*** Opening of Records supplied ***
/-- What these lines keep besides the device, the draws and the other locals; the trace grows. -/
structure Polled (s t : State) : Prop where
  ce : t.ce = s.ce
  payloadSize : t.payloadSize = s.payloadSize
  pipe0Cache : t.pipe0Cache = s.pipe0Cache
  program : t.program = s.program
  results : t.results = s.results
  trace : s.trace <+: t.trace
  t0 : t.loc.t0 = s.loc.t0
  clock : s.clock ≤ t.clock
  toGo : ∀ K, toGo K t ≤ toGo K s

theorem Polled.trans {s t u : State} (h : Polled s t) (k : Polled t u) : Polled s u :=
  ⟨k.ce.trans h.ce, k.payloadSize.trans h.payloadSize, k.pipe0Cache.trans h.pipe0Cache, k.program.trans h.program,
   k.results.trans h.results, h.trace.trans k.trace, k.t0.trans h.t0, h.clock.trans k.clock, fun K => (k.toGo K).trans (h.toGo K)⟩

theorem Kept.polled {s t : State} (h : Kept s t) : Polled s t :=
  ⟨h.ce, h.payloadSize, h.pipe0Cache, h.program, h.results, h.trace, by rw [h.locals], h.clock, h.toGo⟩

/-- `Now()`: the local takes a time not before the line. -/
theorem run_now {c : Config} {P : Nat → List Move → Prop} {D : Device → Prop} {j T : Nat} {code : List Action} {s : State}
    (hP : Schedules c P) (hE : Keeps P c true D) (h : Stage c P (j + 1) T D (.now :: code) s) :
    ∃ k t, run k s = .next t ∧ Stage c P j t.loc.time D code t ∧ Polled s t ∧ s.clock ≤ t.loc.time
      ∧ t.loc = { s.loc with time := t.loc.time } := by
  obtain ⟨k, v, w, idle, k1, k2, k3, k4, rfl, k5, k6, -⟩ := run_line_next hP hE h
    (Q := fun v w => w = nowStep v) fun v dr _ _ _ => ⟨_, rfl, rfl, le_rfl, rfl⟩
  have hv := k2.clock
  exact ⟨k, _, k1, ⟨k2.par.trans h.par, k2.csn.trans h.csn, k4, by simp [nowStep], k3, k2.code⟩,
    ⟨k2.ce, k2.payloadSize, k2.pipe0Cache, k2.program, k2.results, by simp [nowStep, k2.trace], by simp [nowStep, k2.loc],
      by simp [nowStep]; omega, k6⟩, hv, by simp [nowStep, k2.loc]⟩

/-- `t0 <- Now()`: the deadline counts from a time not before the line. -/
theorem run_startDeadline {c : Config} {P : Nat → List Move → Prop} {D : Device → Prop} {j T : Nat} {code : List Action} {s : State}
    (hP : Schedules c P) (hE : Keeps P c true D) (h : Stage c P (j + 2) T D (.now :: .startDeadline :: code) s) :
    ∃ k t, run k s = .next t ∧ Stage c P j t.loc.t0 D code t ∧ T ≤ t.loc.t0 ∧ t.ce = s.ce ∧ t.payloadSize = s.payloadSize
      ∧ t.pipe0Cache = s.pipe0Cache ∧ t.program = s.program ∧ t.results = s.results ∧ s.trace <+: t.trace := by
  obtain ⟨k, v, k1, k2, k3, k4, -⟩ := run_now (j := j + 1) hP hE h
  obtain ⟨k', t, l1, l2, l3, l4, l5, l6, l7, -, l8, l9, -⟩ := run_local (as := []) (l := { v.loc with t0 := v.loc.time }) hP hE k2
    fun u dr hu => by simp only [runAction, startDeadlineStep, hu.loc, List.nil_append, ← hu.code]
  exact ⟨k + k', t, run_trans k1 l1, by rw [l3]; exact l2, by rw [l3]; exact h.clock.trans k4, l4.trans k3.ce,
    l5.trans k3.payloadSize, l6.trans k3.pipe0Cache, l7.trans k3.program, l8.trans k3.results, by rw [l9]; exact k3.trace⟩

/-- What the poll ended with: the STATUS byte of a device of `D`, with a flag set or with the deadline `K` reached. -/
def PollEnd (c : Config) (D : Device → Prop) (K : Nat) (t : State) : Prop :=
  ∃ d, D d ∧ t.loc.status = statusByte c d ∧ (d.txDS = true ∨ d.maxRT = true ∨ K ≤ t.clock)

/-- The flags of the STATUS byte just read decide (R122): finish, or test the deadline. -/
theorem run_pollFlags {c : Config} {P : Nat → List Move → Prop} {D : Device → Prop} {j T : Nat} {code : List Action} {s : State}
    (hP : Schedules c P) (hE : Keeps P c true D) (h : Stage c P (j + 1) T D (.pollFlags :: code) s) :
    let v := insByte s.loc.ins 1 0
    ∃ k t, run k s = .next t
      ∧ Stage c P j T D ((if v.getLsbD 5 || v.getLsbD 4 then finishTransmit c else [.now, .pollDeadline]) ++ code) t
      ∧ Polled s t ∧ t.loc.status = v := by
  intro v
  obtain ⟨k, t, l1, l2, l3, l4, l5, l6, l7, -, l8, l9, -, l11, l10, -⟩ := run_local (l := { s.loc with status := v })
    (as := if v.getLsbD 5 || v.getLsbD 4 then finishTransmit c else [.now, .pollDeadline]) hP hE h fun u dr hu => by
      simp only [runAction, pollFlagsStep, hu.loc, hu.par, h.par, ← hu.code]
      split <;> simp_all [State.pushCode, v]
  exact ⟨k, t, l1, l2, ⟨l4, l5, l6, l7, l8, by rw [l9], by rw [l3], l11, l10⟩, by rw [l3]⟩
*** Close of Records supplied ***
Task to complete
Every line from the one containing "T D (.pollFlags" through the last line of the entries must be written out verbatim, and no other line.

Task solution
    (hP : Schedules c P) (hE : Keeps P c true D) (h : Stage c P (j + 1) T D (.pollFlags :: code) s) :
    let v := insByte s.loc.ins 1 0
    ∃ k t, run k s = .next t
      ∧ Stage c P j T D ((if v.getLsbD 5 || v.getLsbD 4 then finishTransmit c else [.now, .pollDeadline]) ++ code) t
      ∧ Polled s t ∧ t.loc.status = v := by
  intro v
  obtain ⟨k, t, l1, l2, l3, l4, l5, l6, l7, -, l8, l9, -, l11, l10, -⟩ := run_local (l := { s.loc with status := v })
    (as := if v.getLsbD 5 || v.getLsbD 4 then finishTransmit c else [.now, .pollDeadline]) hP hE h fun u dr hu => by
      simp only [runAction, pollFlagsStep, hu.loc, hu.par, h.par, ← hu.code]
      split <;> simp_all [State.pushCode, v]
  exact ⟨k, t, l1, l2, ⟨l4, l5, l6, l7, l8, by rw [l9], by rw [l3], l11, l10⟩, by rw [l3]⟩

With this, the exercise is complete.